Start of RECORDS PROVIDED

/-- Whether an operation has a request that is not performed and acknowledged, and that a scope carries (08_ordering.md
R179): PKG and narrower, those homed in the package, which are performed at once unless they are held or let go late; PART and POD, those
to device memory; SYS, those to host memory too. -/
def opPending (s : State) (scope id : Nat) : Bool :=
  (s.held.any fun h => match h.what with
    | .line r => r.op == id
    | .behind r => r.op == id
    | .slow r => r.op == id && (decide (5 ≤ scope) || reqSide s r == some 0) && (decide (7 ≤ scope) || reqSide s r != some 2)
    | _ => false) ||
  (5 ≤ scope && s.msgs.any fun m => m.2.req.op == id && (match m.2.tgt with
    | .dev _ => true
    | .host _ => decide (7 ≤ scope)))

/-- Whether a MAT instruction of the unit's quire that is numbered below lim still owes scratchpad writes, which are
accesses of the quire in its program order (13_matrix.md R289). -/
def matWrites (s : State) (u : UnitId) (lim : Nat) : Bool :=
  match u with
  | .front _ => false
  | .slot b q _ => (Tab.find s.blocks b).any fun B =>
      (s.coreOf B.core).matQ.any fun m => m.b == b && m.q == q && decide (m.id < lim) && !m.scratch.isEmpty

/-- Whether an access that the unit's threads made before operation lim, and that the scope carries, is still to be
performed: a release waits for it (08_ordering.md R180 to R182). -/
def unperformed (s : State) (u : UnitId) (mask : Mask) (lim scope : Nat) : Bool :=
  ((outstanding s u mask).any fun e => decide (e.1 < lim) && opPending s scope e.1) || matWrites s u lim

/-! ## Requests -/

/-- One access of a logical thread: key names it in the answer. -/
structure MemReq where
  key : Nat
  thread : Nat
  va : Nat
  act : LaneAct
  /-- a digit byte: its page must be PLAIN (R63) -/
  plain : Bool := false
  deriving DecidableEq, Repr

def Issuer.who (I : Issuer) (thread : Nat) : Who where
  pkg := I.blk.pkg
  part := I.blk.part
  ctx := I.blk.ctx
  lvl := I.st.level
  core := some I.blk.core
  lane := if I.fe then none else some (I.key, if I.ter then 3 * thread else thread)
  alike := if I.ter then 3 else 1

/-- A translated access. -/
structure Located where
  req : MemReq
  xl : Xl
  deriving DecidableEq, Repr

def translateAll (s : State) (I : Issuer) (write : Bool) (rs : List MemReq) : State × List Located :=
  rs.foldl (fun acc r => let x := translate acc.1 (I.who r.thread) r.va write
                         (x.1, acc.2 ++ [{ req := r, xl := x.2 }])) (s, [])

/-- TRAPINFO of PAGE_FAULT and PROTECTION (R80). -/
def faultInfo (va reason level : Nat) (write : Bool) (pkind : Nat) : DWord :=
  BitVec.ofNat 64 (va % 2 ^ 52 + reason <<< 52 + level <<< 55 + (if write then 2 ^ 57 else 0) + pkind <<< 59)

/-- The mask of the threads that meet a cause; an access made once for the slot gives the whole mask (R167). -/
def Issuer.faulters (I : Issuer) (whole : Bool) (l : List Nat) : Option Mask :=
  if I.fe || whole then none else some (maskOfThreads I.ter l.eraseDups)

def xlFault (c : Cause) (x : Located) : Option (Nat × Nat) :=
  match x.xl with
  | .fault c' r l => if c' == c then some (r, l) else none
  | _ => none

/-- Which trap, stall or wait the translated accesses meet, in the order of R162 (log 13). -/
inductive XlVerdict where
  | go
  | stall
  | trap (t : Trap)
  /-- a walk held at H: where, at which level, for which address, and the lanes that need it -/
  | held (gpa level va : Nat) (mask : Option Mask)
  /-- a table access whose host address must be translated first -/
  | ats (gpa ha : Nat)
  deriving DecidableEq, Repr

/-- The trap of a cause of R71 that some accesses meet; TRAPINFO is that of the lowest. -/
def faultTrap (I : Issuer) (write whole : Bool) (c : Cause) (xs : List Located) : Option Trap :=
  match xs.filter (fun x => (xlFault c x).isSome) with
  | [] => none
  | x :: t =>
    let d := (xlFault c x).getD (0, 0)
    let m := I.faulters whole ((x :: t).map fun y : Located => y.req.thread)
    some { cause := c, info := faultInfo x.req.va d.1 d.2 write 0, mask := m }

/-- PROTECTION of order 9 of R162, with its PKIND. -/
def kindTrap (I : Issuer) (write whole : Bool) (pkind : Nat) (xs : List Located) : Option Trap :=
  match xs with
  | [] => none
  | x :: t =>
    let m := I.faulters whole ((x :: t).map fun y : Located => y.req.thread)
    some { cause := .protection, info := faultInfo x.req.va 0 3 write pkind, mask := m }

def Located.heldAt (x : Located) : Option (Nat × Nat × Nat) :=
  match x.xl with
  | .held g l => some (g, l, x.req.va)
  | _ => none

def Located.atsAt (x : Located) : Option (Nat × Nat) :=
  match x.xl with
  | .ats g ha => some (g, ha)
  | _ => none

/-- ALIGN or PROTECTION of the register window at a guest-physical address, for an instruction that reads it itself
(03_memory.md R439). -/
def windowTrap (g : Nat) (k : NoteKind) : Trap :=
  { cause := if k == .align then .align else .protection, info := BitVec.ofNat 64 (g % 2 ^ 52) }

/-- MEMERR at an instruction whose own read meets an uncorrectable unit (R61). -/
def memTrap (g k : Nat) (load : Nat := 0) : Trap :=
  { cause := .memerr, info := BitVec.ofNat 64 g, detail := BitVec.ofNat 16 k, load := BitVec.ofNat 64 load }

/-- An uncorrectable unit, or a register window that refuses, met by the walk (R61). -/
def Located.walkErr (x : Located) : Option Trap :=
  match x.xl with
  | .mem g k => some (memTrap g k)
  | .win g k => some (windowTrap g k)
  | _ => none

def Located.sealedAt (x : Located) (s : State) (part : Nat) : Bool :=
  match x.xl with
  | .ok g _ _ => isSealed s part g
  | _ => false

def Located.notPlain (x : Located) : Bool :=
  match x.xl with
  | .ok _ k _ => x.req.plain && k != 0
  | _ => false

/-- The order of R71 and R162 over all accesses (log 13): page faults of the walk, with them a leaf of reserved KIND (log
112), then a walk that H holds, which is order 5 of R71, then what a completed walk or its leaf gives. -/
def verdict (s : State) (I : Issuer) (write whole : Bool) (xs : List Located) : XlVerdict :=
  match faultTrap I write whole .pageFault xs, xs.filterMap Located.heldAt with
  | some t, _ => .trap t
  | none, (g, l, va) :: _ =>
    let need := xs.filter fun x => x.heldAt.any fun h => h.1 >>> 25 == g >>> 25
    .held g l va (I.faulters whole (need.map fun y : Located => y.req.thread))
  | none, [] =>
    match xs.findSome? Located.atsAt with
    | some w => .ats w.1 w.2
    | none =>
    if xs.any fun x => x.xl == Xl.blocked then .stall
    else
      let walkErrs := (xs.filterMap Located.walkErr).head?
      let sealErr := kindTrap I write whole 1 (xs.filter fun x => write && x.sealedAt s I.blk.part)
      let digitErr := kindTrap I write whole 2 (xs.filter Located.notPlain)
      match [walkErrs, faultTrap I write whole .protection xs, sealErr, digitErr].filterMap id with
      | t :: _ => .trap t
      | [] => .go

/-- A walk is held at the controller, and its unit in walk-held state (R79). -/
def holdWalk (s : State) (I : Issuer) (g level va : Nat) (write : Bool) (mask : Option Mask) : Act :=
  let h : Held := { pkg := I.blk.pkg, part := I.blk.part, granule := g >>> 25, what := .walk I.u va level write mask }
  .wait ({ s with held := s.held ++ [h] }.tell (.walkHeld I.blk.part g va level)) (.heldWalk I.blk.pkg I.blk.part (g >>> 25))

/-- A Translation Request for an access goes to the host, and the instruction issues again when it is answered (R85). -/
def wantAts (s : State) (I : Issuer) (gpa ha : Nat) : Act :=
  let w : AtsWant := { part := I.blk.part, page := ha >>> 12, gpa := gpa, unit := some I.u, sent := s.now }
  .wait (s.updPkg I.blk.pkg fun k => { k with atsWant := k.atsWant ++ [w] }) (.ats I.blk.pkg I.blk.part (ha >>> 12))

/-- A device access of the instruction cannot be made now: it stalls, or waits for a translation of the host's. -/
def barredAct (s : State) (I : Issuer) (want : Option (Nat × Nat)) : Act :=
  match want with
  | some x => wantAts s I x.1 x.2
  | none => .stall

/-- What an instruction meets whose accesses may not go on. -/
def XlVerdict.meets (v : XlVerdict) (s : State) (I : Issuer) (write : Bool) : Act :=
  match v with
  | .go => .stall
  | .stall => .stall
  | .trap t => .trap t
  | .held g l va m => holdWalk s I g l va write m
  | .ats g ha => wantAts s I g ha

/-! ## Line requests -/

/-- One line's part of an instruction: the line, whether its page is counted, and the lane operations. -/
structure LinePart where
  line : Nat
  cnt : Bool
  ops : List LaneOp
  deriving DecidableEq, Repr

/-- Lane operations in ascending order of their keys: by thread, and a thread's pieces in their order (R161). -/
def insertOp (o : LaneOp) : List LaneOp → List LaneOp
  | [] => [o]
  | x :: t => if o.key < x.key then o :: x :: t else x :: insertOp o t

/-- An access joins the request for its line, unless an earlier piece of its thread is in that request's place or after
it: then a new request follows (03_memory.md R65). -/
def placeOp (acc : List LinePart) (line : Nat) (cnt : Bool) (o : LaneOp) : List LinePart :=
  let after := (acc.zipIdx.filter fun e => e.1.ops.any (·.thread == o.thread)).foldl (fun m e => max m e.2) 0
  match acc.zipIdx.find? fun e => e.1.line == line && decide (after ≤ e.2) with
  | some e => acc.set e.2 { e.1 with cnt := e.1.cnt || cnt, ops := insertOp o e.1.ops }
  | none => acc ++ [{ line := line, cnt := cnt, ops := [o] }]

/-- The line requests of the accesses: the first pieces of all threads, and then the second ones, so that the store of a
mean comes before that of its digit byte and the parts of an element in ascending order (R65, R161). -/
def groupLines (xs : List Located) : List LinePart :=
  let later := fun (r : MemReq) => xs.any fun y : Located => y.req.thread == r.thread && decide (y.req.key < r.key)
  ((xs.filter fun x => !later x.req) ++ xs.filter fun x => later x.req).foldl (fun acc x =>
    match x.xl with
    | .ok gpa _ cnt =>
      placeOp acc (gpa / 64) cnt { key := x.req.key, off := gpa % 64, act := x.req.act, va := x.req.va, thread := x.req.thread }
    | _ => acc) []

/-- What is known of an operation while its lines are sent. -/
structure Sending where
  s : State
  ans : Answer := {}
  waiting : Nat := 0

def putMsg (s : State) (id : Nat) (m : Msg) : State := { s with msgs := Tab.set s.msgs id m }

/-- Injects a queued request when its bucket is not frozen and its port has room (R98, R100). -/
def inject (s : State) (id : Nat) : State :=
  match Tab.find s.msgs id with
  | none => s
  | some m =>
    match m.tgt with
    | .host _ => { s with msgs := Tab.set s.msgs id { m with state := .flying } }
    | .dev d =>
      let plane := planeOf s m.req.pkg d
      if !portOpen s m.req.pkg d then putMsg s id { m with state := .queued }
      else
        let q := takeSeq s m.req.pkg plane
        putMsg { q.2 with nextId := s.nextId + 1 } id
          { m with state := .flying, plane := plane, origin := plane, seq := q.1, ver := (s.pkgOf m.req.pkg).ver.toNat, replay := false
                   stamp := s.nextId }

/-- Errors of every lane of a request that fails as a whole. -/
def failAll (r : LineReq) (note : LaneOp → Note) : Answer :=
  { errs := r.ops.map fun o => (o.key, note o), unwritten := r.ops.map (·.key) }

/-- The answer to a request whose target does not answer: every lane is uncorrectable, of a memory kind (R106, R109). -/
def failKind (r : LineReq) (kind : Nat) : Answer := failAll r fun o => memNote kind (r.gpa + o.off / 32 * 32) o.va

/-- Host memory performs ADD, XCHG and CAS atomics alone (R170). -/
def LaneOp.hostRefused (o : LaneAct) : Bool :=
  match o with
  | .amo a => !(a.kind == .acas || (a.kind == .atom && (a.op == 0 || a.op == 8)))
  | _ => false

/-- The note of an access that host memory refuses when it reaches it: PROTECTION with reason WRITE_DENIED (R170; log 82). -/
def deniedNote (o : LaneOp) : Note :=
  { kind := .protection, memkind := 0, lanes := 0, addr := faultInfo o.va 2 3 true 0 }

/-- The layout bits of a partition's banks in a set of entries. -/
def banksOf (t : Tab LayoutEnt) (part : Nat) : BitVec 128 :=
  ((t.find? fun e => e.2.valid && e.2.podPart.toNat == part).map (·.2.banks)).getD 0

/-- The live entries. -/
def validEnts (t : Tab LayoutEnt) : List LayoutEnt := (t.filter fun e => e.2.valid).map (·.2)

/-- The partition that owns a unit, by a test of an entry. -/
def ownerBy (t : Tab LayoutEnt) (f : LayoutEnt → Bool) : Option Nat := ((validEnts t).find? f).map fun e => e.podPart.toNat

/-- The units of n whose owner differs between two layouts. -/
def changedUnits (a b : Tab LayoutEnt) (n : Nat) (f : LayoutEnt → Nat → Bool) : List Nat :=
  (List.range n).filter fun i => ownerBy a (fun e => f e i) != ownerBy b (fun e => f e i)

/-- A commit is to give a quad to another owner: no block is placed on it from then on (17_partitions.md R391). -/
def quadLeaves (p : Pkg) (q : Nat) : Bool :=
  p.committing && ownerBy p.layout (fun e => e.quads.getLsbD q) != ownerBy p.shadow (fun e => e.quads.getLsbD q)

End of RECORDS PROVIDED
Start of RECORDS PROVIDED

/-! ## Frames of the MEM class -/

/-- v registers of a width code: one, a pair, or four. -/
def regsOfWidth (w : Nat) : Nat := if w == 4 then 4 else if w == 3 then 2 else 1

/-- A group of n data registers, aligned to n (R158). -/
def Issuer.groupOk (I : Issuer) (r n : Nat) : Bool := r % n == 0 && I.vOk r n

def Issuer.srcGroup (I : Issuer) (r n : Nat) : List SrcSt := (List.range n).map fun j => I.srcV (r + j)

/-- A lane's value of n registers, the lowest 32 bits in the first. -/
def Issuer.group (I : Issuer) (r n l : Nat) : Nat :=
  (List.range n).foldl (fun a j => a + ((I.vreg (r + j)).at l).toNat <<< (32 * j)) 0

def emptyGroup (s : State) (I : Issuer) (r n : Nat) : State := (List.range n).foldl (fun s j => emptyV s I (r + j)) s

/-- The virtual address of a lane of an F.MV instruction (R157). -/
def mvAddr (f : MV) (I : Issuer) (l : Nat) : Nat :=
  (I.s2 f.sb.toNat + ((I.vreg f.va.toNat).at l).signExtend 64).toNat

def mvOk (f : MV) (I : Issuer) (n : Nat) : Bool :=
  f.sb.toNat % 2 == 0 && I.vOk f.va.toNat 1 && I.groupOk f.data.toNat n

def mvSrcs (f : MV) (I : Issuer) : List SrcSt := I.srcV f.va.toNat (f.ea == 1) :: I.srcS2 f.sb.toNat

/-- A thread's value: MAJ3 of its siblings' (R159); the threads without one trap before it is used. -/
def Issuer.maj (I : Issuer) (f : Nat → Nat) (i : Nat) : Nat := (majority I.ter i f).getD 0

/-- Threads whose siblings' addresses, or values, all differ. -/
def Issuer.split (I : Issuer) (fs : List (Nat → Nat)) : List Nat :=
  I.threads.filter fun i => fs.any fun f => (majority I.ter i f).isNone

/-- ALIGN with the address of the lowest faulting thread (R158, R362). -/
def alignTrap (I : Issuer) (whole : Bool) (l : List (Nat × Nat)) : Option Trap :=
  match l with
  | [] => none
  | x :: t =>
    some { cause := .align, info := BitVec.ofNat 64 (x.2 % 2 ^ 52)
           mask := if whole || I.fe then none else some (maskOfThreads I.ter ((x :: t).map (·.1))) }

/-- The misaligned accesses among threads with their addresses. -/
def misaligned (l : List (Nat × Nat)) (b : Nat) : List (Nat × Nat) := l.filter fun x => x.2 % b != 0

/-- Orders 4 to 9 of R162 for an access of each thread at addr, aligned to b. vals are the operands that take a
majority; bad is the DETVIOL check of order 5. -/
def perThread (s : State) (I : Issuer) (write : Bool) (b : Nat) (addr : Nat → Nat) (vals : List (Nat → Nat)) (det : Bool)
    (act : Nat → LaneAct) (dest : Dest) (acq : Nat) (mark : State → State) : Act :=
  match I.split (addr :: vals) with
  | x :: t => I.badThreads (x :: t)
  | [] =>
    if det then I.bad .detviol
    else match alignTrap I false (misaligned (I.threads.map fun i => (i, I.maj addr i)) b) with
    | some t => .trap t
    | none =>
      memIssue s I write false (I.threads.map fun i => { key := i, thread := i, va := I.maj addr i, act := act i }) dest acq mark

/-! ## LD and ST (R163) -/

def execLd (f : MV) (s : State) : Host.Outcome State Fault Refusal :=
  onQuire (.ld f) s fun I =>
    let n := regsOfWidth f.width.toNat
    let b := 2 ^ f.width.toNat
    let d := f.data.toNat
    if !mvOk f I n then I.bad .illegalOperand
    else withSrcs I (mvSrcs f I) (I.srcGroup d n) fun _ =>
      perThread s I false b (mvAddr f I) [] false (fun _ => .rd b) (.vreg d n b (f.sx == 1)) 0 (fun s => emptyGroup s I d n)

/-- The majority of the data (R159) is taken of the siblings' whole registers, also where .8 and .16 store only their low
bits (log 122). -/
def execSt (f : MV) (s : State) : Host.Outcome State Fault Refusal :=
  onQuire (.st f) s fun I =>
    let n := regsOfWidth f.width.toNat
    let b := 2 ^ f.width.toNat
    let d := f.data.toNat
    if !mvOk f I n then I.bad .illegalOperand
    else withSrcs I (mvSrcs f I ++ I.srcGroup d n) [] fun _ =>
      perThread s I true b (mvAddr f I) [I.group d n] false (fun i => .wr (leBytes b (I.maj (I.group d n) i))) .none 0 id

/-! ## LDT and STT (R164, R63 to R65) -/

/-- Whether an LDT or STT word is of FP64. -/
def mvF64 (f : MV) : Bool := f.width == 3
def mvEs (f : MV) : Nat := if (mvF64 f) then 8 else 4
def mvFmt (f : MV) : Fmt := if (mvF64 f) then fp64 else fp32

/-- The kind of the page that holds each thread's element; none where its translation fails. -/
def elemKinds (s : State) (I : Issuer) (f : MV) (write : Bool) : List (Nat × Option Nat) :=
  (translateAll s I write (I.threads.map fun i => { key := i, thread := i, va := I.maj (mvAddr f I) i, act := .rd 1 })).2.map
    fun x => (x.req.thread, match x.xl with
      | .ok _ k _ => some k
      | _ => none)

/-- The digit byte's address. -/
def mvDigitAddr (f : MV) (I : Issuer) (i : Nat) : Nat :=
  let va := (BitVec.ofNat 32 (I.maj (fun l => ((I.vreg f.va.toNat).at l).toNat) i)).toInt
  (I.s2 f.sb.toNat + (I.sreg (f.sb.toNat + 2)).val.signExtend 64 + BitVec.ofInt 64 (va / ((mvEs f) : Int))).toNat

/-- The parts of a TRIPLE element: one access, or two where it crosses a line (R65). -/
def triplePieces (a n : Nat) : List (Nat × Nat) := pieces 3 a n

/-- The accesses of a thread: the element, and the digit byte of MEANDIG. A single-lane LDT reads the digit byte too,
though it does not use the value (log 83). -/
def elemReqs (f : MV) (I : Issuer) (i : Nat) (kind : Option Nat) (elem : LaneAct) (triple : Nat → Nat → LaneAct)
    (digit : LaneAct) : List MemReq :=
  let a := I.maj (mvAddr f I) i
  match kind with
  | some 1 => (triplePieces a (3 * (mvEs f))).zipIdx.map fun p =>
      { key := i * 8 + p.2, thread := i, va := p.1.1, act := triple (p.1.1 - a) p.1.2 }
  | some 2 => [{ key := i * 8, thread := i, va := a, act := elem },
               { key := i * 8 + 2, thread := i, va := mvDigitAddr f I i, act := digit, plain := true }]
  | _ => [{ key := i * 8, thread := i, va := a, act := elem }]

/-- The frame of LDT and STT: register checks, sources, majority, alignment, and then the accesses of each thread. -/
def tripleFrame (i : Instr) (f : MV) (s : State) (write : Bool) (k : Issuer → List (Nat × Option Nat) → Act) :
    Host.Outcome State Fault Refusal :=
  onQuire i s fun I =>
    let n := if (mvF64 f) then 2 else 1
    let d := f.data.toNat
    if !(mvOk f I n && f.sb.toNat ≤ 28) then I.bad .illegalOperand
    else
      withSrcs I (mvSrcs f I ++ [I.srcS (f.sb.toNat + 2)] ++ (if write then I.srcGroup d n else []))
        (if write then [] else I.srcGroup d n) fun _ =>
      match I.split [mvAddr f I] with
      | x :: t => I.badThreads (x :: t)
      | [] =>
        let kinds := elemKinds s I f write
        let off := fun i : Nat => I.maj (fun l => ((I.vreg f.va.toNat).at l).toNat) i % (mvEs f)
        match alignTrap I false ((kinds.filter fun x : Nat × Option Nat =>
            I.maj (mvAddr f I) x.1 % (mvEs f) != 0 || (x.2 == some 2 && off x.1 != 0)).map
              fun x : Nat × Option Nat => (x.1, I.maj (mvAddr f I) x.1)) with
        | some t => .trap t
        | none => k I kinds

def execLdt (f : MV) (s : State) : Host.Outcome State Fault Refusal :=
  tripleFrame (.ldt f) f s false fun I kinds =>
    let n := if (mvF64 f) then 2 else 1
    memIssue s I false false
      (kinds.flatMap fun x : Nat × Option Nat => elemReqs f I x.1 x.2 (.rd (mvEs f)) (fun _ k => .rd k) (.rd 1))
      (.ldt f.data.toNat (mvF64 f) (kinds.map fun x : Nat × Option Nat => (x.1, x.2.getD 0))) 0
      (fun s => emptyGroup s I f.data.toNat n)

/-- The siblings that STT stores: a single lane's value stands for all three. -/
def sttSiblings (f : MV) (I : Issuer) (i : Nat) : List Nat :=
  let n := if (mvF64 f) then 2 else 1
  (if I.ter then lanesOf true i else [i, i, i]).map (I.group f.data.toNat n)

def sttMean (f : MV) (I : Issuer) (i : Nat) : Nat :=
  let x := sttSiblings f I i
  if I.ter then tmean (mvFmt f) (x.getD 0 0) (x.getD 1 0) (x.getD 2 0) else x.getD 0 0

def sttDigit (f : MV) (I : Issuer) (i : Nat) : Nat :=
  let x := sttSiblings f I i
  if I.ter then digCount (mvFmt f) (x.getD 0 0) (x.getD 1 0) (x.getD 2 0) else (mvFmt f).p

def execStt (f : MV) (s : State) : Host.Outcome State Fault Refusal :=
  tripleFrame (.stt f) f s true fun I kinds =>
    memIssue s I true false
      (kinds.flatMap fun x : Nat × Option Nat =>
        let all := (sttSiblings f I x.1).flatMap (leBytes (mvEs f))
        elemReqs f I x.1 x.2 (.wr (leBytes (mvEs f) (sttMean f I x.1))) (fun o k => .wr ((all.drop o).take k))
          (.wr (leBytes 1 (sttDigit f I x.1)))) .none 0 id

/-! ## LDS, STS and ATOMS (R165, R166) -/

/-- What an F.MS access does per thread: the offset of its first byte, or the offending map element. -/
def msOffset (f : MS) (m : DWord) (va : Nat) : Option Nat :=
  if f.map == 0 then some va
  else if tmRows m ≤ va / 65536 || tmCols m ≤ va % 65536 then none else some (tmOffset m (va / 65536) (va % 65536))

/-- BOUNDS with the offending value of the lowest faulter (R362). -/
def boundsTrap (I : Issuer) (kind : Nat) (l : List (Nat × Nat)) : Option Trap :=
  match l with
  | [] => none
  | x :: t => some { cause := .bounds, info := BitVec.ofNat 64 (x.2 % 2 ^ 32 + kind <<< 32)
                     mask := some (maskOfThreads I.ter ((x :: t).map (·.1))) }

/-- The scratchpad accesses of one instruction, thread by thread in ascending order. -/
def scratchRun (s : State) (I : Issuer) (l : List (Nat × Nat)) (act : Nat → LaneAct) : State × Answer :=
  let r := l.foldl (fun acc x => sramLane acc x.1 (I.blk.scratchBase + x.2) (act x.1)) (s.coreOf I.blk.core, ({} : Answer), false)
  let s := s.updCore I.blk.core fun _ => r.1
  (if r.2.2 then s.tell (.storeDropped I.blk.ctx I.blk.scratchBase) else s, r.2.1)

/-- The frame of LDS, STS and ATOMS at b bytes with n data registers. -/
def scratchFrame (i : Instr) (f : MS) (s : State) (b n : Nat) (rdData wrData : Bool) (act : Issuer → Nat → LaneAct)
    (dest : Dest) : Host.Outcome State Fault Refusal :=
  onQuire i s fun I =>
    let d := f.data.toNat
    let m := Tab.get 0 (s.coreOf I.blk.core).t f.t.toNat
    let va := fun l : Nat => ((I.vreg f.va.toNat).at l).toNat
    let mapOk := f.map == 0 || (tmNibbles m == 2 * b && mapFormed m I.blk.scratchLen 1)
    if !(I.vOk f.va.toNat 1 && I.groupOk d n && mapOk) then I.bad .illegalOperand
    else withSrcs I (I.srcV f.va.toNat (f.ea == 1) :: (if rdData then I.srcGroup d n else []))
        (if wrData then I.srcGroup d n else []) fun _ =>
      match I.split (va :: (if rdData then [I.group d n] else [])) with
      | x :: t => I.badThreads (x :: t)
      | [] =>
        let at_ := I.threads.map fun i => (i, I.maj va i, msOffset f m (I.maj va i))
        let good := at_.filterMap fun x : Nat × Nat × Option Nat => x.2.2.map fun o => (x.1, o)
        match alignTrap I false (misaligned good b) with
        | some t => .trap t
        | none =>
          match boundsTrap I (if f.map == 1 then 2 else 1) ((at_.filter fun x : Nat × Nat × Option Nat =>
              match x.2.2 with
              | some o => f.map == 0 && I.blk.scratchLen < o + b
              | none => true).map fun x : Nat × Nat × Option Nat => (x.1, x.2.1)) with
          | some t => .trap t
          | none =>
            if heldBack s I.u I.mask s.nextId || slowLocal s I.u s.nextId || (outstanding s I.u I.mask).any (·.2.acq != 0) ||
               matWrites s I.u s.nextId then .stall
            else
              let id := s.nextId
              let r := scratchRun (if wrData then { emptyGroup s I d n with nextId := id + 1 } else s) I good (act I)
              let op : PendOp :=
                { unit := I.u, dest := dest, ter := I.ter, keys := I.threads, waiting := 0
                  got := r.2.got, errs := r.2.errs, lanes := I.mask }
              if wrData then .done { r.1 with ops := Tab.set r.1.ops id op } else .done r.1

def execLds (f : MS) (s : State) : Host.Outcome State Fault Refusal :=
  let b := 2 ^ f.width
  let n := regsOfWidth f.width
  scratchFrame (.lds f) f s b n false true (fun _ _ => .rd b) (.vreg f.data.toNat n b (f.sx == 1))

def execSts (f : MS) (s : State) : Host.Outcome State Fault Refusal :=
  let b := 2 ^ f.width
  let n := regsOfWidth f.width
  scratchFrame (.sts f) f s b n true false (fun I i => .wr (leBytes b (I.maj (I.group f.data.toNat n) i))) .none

End of RECORDS PROVIDED

WHAT THE TASK ASKS: Show every line in the records above that contains the word "slot".

YOUR SOLUTION:
  | .slot b q _ => (Tab.find s.blocks b).any fun B =>
/-- The mask of the threads that meet a cause; an access made once for the slot gives the whole mask (R167). -/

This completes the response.